From a Reader in New Mexico:
Hey Al, Happy New Year! I just read your Reflections article on Judging With Righteous Judgment. I'm not attempting to engage in a "can you top this" exercise, but if you have only had brethren compile a notebook on you, that's small potatoes. About thirty years ago I was on a business trip to California. Having consulted one of our "sound" papers for a list of "approved" congregations I found one near my hotel and dropped in on the church for the evening assembly on Sunday. The preacher and his wife invited me to their home after the assembly. As I settled in for cookies and milk, I mentioned that I was, at that time, from Texas. The preacher became excited and asked me if I knew a certain preacher. "Yes, I did," I responded. Excitement turned into euphoria as the man shouted, "I have an entire filing cabinet on him, would you like to look through it?" At the risk of having the cookies and milk offer rescinded, I respectfully declined.
A "Plug" for a Reader in Mississippi
One of the faithful readers of these Reflections has committed himself to seeking to reach others for the Lord through the Internet. He is a former officer in the Navy, has a wonderful family, is a good writer, and, most importantly, is a devoted disciple of the Lord. I have corresponded with this young man for many months, and am truly impressed with his sincere love for the cause of Christ. I hope you will visit the below sites (which he gave me permission to "plug") and get to know him better. He will enrich your lives, as he has mine. --- Al Maxey
From an Elder in Pennsylvania:
I have been reading your Reflections for some time, and I really look forward to each and every issue. I appreciate your well-reasoned thoughts and have learned much from your writings and the readers' reflections. I have also read and learned much from your published debates. I have been a "lurker" in the past, but wanted to comment on issue #94 -- Judging With Righteous Judgment. It seems to me that brotherly love demands that we give the benefit of the doubt to a brother's actions. Some even read evil motives into essentially good acts because they just can't believe any good thing could come from that brother. This tells us more about the mindset of the critic than anyone else.

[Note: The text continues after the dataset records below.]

-- ==== Sys2Proof/Laws/Issue.lean ====
section
/-!
SUPPORT. What issuing an event can do: page requests, slack, entries, acceptance and the start of a pulse.
-/
namespace Sys2Proof.Machine

/-- From `s` to `t`, work of an issue by core `q` of partition `p` that leaves cores, slots and graphs alone. -/
def IssueWork (s t : State) (q p : Nat) : Prop :=
  t = { s with parts := t.parts, regs := t.regs, before := t.before, fab := t.fab, geo := t.geo } ∧
  t.fab.wins = s.fab.wins ∧
  t.fab = { s.fab with events := t.fab.events, nextId := t.fab.nextId, pulses := t.fab.pulses } ∧
  RegsBut s t (issueRegs q p) ∧ ∀ r, (t.part r).mode = (s.part r).mode

theorem IssueWork.refl (s : State) (q p : Nat) : IssueWork s s q p := ⟨rfl, rfl, rfl, fun _ _ => rfl, fun _ => rfl⟩

theorem IssueWork.trans {a b c : State} {q p : Nat} (h1 : IssueWork a b q p) (h2 : IssueWork b c q p) : IssueWork a c q p := by
  refine ⟨?_, h2.2.1.trans h1.2.1, ?_, fun x hx => (h2.2.2.2.1 x hx).trans (h1.2.2.2.1 x hx),
      fun r => (h2.2.2.2.2 r).trans (h1.2.2.2.2 r)⟩
  · rw [h2.1, h1.1]
  · rw [h2.2.2.1, h1.2.2.1]

theorem Records.issue {s t : State} {p : Nat} (h : Records s t p) (q : Nat) : IssueWork s t q p := by
  refine ⟨?_, ?_, ?_, fun x hx => h.2.1 x fun hm => hx (List.mem_append_right _ hm), fun r => (h.2.2 r).1⟩
  · rw [h.1]
  · rw [h.1]
  · rw [h.1]

theorem IssueWork.qtz {s t : State} {q p : Nat} (h : IssueWork s t q p) (c : Nat) : t.qtz c = s.qtz c := by rw [h.1]; rfl

theorem setReg_issue (s : State) (q p a : Nat) (v : Word) (h : a ∈ issueRegs q p) : IssueWork s (s.setReg a v) q p :=
  ⟨rfl, rfl, rfl, fun _ hx => reg_setReg_ne s v fun e => hx (e ▸ h), fun _ => rfl⟩

theorem setN_issue (s : State) (q p a v : Nat) (h : a ∈ issueRegs q p) : IssueWork s (s.setN a v) q p :=
    setReg_issue s q p a _ h
theorem setBit_issue (s : State) (q p a i : Nat) (b : Bool) (h : a ∈ issueRegs q p) : IssueWork s (s.setBit a i b) q p :=
  setN_issue s q p a _ h
theorem stick_issue (s : State) (q p a i : Nat) (h : a ∈ issueRegs q p) : IssueWork s (s.stick a i) q p :=
  ⟨rfl, rfl, rfl, fun _ hx => reg_setReg_ne _ _ fun e => hx (e ▸ h), fun _ => rfl⟩
theorem inc_issue (s : State) (q p a n : Nat) (h : a ∈ issueRegs q p) : IssueWork s (s.inc a n) q p := setN_issue s q p a _ h

theorem yields_fab (s : State) (r a b c : Nat) (t : BitVec 64) (m o : Nat) : (s.yields r a b c t m o).fab = s.fab := by
  rw [(yields_records s 0 r a b c t m o).1]

theorem mem_stat (q p : Nat) : QTZ_STAT q ∈ issueRegs q p := List.mem_cons_self ..
theorem mem_latecnt (q p : Nat) : QTZ_LATECNT q ∈ issueRegs q p := List.mem_cons_of_mem _ (List.mem_cons_self ..)
theorem mem_slack (q p : Nat) : QTZ_SLACKMIN q ∈ issueRegs q p :=
  List.mem_cons_of_mem _ (List.mem_cons_of_mem _ (List.mem_cons_self ..))
theorem mem_peak (q p : Nat) : SCHED_PEAK p ∈ issueRegs q p :=
  List.mem_cons_of_mem _ (List.mem_cons_of_mem _ (List.mem_cons_of_mem _ (List.mem_cons_self ..)))
theorem mem_setfull (q p : Nat) : GEODE_SETFULL p ∈ issueRegs q p :=
  List.mem_cons_of_mem _ (List.mem_cons_of_mem _ (List.mem_cons_of_mem _ (List.mem_cons_of_mem _ (List.mem_cons_self ..))))

theorem slackNote_issue (s : State) (q p : Nat) :
    IssueWork s (s.slackNote q) q p ∧ (s.slackNote q).fab = s.fab ∧ (s.slackNote q).geo = s.geo := by
  have h1 : ∀ k, IssueWork s (s.lateNote q k) q p ∧ (s.lateNote q k).fab = s.fab ∧ (s.lateNote q k).geo = s.geo := by
    intro k
    unfold State.lateNote
    split
    · refine ⟨(stick_issue s q p _ 14 (mem_stat ..)).trans (inc_issue _ q p _ _ (mem_latecnt ..)), ?_,
        ?_⟩ <;> simp [State.inc]
    · exact ⟨IssueWork.refl .., rfl, rfl⟩
  have h2 : ∀ s : State, ∀ k, IssueWork s (s.slackMin q k) q p ∧ (s.slackMin q k).fab = s.fab ∧
      (s.slackMin q k).geo = s.geo := by
    intro s k
    unfold State.slackMin
    split
    · refine ⟨setN_issue _ q p _ _ (mem_slack ..), ?_, ?_⟩ <;> simp
    · exact ⟨IssueWork.refl .., rfl, rfl⟩
  unfold State.slackNote
  exact ⟨(h1 _).1.trans (h2 _ _).1, (h2 _ _).2.1.trans (h1 _).2.1, (h2 _ _).2.2.trans (h1 _).2.2⟩

theorem requestPage_issue (s : State) (q p n pg u t d : Nat) :
    IssueWork s (s.requestPage p n pg u t d) q p ∧ (s.requestPage p n pg u t d).fab = s.fab := by
  have h1 : ∀ s : State, ∀ b, IssueWork s (s.setFullNote p b) q p ∧ (s.setFullNote p b).fab = s.fab := by
    intro s b
    unfold State.setFullNote
    split
    · exact ⟨inc_issue _ q p _ _ (mem_setfull ..), by simp [State.inc]⟩
    · exact ⟨IssueWork.refl .., rfl⟩
  have h2 : ∀ s : State, ∀ l, IssueWork s (s.pinLoan p l) q p ∧ (s.pinLoan p l).fab = s.fab := by
    intro s l
    unfold State.pinLoan
    split
    · split
      · exact ⟨IssueWork.refl .., rfl⟩
      · exact ⟨(yields_records ..).issue q, yields_fab ..⟩
    · exact ⟨IssueWork.refl .., rfl⟩
  unfold State.requestPage
  split
  · exact ⟨IssueWork.refl .., rfl⟩
  · dsimp only
    generalize hg : s.updGeo _ = s1
    have h0 : IssueWork s s1 q p ∧ s1.fab = s.fab := by
      subst hg; exact ⟨⟨rfl, rfl, rfl, fun _ _ => rfl, fun _ => rfl⟩, rfl⟩
    exact ⟨h0.1.trans ((h1 _ _).1.trans (h2 _ _).1), (h2 _ _).2.trans ((h1 _ _).2.trans h0.2)⟩

theorem requestPages_issue (s : State) (q p n : Nat) (l : List Nat) (u t d : Nat) :
    IssueWork s (s.requestPages p n l u t d) q p ∧ (s.requestPages p n l u t d).fab = s.fab := by
  unfold State.requestPages
  exact forEach_rel (fun a b => IssueWork a b q p ∧ b.fab = a.fab) (fun s => ⟨IssueWork.refl .., rfl⟩)
    (fun a b c h1 h2 => ⟨h1.1.trans h2.1, h2.2.trans h1.2⟩) _ _ _ fun s pg => requestPage_issue ..

theorem addEvent_issue (s : State) (q : Nat) (e : Event) :
    IssueWork s (s.addEvent e) q e.part ∧ (s.addEvent e).geo = s.geo ∧
    (s.addEvent e).fab = { s.fab with events := s.fab.events ++ [{ e with id := s.fab.nextId, lender := s.entLender e.part }]
                                      nextId := s.fab.nextId + 1 } := by
  unfold State.addEvent
  simp only
  generalize hs1 : (State.updFab s _) = s1
  have h1 : IssueWork s s1 q e.part ∧ s1.geo = s.geo ∧ s1.fab = { s.fab with
      events := s.fab.events ++ [{ e with id := s.fab.nextId, lender := s.entLender e.part }]
      nextId := s.fab.nextId + 1 } := by
    subst hs1; exact ⟨⟨rfl, rfl, rfl, fun _ _ => rfl, fun _ => rfl⟩, rfl, rfl⟩
  generalize hs2 : (State.maxReg s1 _ _) = s2
  have h2 : IssueWork s s2 q e.part ∧ s2.geo = s.geo ∧ s2.fab = s1.fab := by
    subst hs2
    unfold State.maxReg
    split
    · exact ⟨h1.1.trans (setN_issue _ q _ _ _ (mem_peak ..)), h1.2.1, rfl⟩
    · exact ⟨h1.1, h1.2.1, rfl⟩
  rw [← h1.2.2]
  split
  · split
    · exact h2
    · rename_i l _ _
      have := yields_records s2 e.part l 2 4 2 0#64 1 e.part
      refine ⟨h2.1.trans (this.issue q), ?_, ?_⟩
      · rw [this.1]; exact h2.2.1
      · rw [this.1]; exact h2.2.2
  · exact h2

theorem acceptEvent_issue (s : State) (q p : Nat) (k : EvKind) (w : BitVec 64) (o : BitVec 48) :
    IssueWork s (s.acceptEvent q p k w o) q p ∧ (s.acceptEvent q p k w o).geo = s.geo ∧
    (s.acceptEvent q p k w o).fab = { s.fab with
      events := s.fab.events ++ [{ s.cursorEvent q p k with id := s.fab.nextId, lender := s.entLender p }]
      nextId := s.fab.nextId + 1 } := by
  unfold State.acceptEvent
  simp only
  have h1 := addEvent_issue s q (s.cursorEvent q p k)
  generalize s.addEvent (s.cursorEvent q p k) = s1 at h1
  have h2 := updJob_records s1 p p fun j => { j with lastEvent := max j.lastEvent (s.cursorEvent q p k).inst }
  generalize s1.updJob p _ = s2 at h2
  have h3 := journal_records s2 p (jentry 2 q 0 (s.cursorEvent q p k).shot
    (s2.tagOf { s.cursorEvent q p k with id := s2.fab.nextId - 1 }) (lo32 w.toNat) (hi32 w.toNat) (lo32 o.toNat) (hi32 o.toNat))
  generalize s2.journal p _ = s3 at h3
  refine ⟨(h1.1.trans (h2.issue q)).trans (h3.issue q), ?_, ?_⟩
  · rw [h3.1, h2.1]; exact h1.2.1
  · rw [h3.1, h2.1]; exact h1.2.2

/-- The pulse that a pulse-start event at core `q`'s cursor makes. -/
def State.newPulse (s : State) (q p f obj ch : Nat) (gain : BitVec 16) (cw : Bool) (o : Obj) : Pulse :=
  { id := s.fab.nextId, part := p, ch := ch, frame := f, obj := obj, gain := gain, start := (s.qtz q).tl
    rsvFrom := (s.qtz q).tl / 32 - 2, rsvTo := o.maxlen.map fun m => rsvEnd (s.qtz q).tl m o.ratio, cw := cw
    shot := if (s.qtz q).inShot then (s.qtz q).shotNo else 0, attempt := if (s.qtz q).inShot then (s.qtz q).attempt else 0 }

theorem startPulse_issue (s : State) (q p f obj ch : Nat) (gain : BitVec 16) (cw : Bool) (w : BitVec 64) (o : Obj)
    (ho : s.obj obj = some o) (hf : o.forever = cw) (hm : cw = true → (s.part p).mode ≠ .shot) (hd : o.damaged = false)
    (hr : s.bit (OCH_STAT ch) 3 = false)
    (hl : s.laneFits ch ((s.qtz q).tl / 32 - 2) (o.maxlen.map fun m => rsvEnd (s.qtz q).tl m o.ratio) = true) :
    let t := s.startPulse q p f obj ch gain cw w
    IssueWork s t q p ∧ t.fab = { s.fab with
      events := s.fab.events ++
        [{ s.cursorEvent q p (.play f obj ch gain cw) with id := s.fab.nextId, lender := s.entLender p }]
      nextId := s.fab.nextId + 1, pulses := s.fab.pulses ++ [s.newPulse q p f obj ch gain cw o] } := by
  intro t
  have hb : (o.forever != cw || (cw && (s.part p).mode == .shot)) = false := by
    rw [hf]; cases cw <;> simp; simpa using hm
  have : t = s.startPulse q p f obj ch gain cw w := rfl
  unfold State.startPulse at this
  simp only [ho, hb, hd, hr, hl, Bool.false_eq_true, if_false, Bool.not_true] at this
  have h1 := acceptEvent_issue s q p (.play f obj ch gain cw) w 0#48
  generalize s.acceptEvent q p (.play f obj ch gain cw) w 0#48 = s1 at h1 this
  generalize hs2 : (State.updFab s1 _) = s2 at this
  have h2 : IssueWork s1 s2 q p ∧ s2.fab = { s1.fab with pulses := s1.fab.pulses ++
      [s.newPulse q p f obj ch gain cw o] } := by
    subst hs2; exact ⟨⟨rfl, rfl, rfl, fun _ _ => rfl, fun _ => rfl⟩, rfl⟩
  have h3 := requestPages_issue s2 q p obj (o.headSet 2048) s.fab.nextId pinOpen ((s.qtz q).tl / 32 - 38)
  rw [← this] at h3
  refine ⟨(h1.1.trans h2.1).trans h3.1, ?_⟩
  rw [h3.2, h2.2, h1.2.2]

end Sys2Proof.Machine
end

I agree, caustic criticism must go. We need to be able to discuss with brothers honest disagreements over our understandings of Scripture with a Christian spirit while trying to reach a correct understanding. If we can't agree, then the disagreement should at least be friendly. I believe one of the Campbells said (I'll loosely paraphrase), "You can't bind on a brother an interpretation of Scripture that he can't see for himself." However, I don't think you will get many converts from among "those who engage in harsh criticism over petty party preferences." You and I tend to easily accept those who are more "conservative" than we are, but the one engaging in harsh criticism seems to have trouble accepting those who are more "liberal" on an issue. The problem is that they tend to see the more "liberal" brother as "having left the faith," and regard him as no longer a brother, but a wolf in sheep's clothing leading the brethren astray. I think you dealt with that most effectively in issue #91 -- Salvation By Perfect Perception. When these brethren learn that lesson, maybe the harsh tone will die down. As it is, such brethren go around with bad spectacles on, looking for wolves in sheep disguises, and only end up maiming a lot more sheep than wolves! Keep up the good work!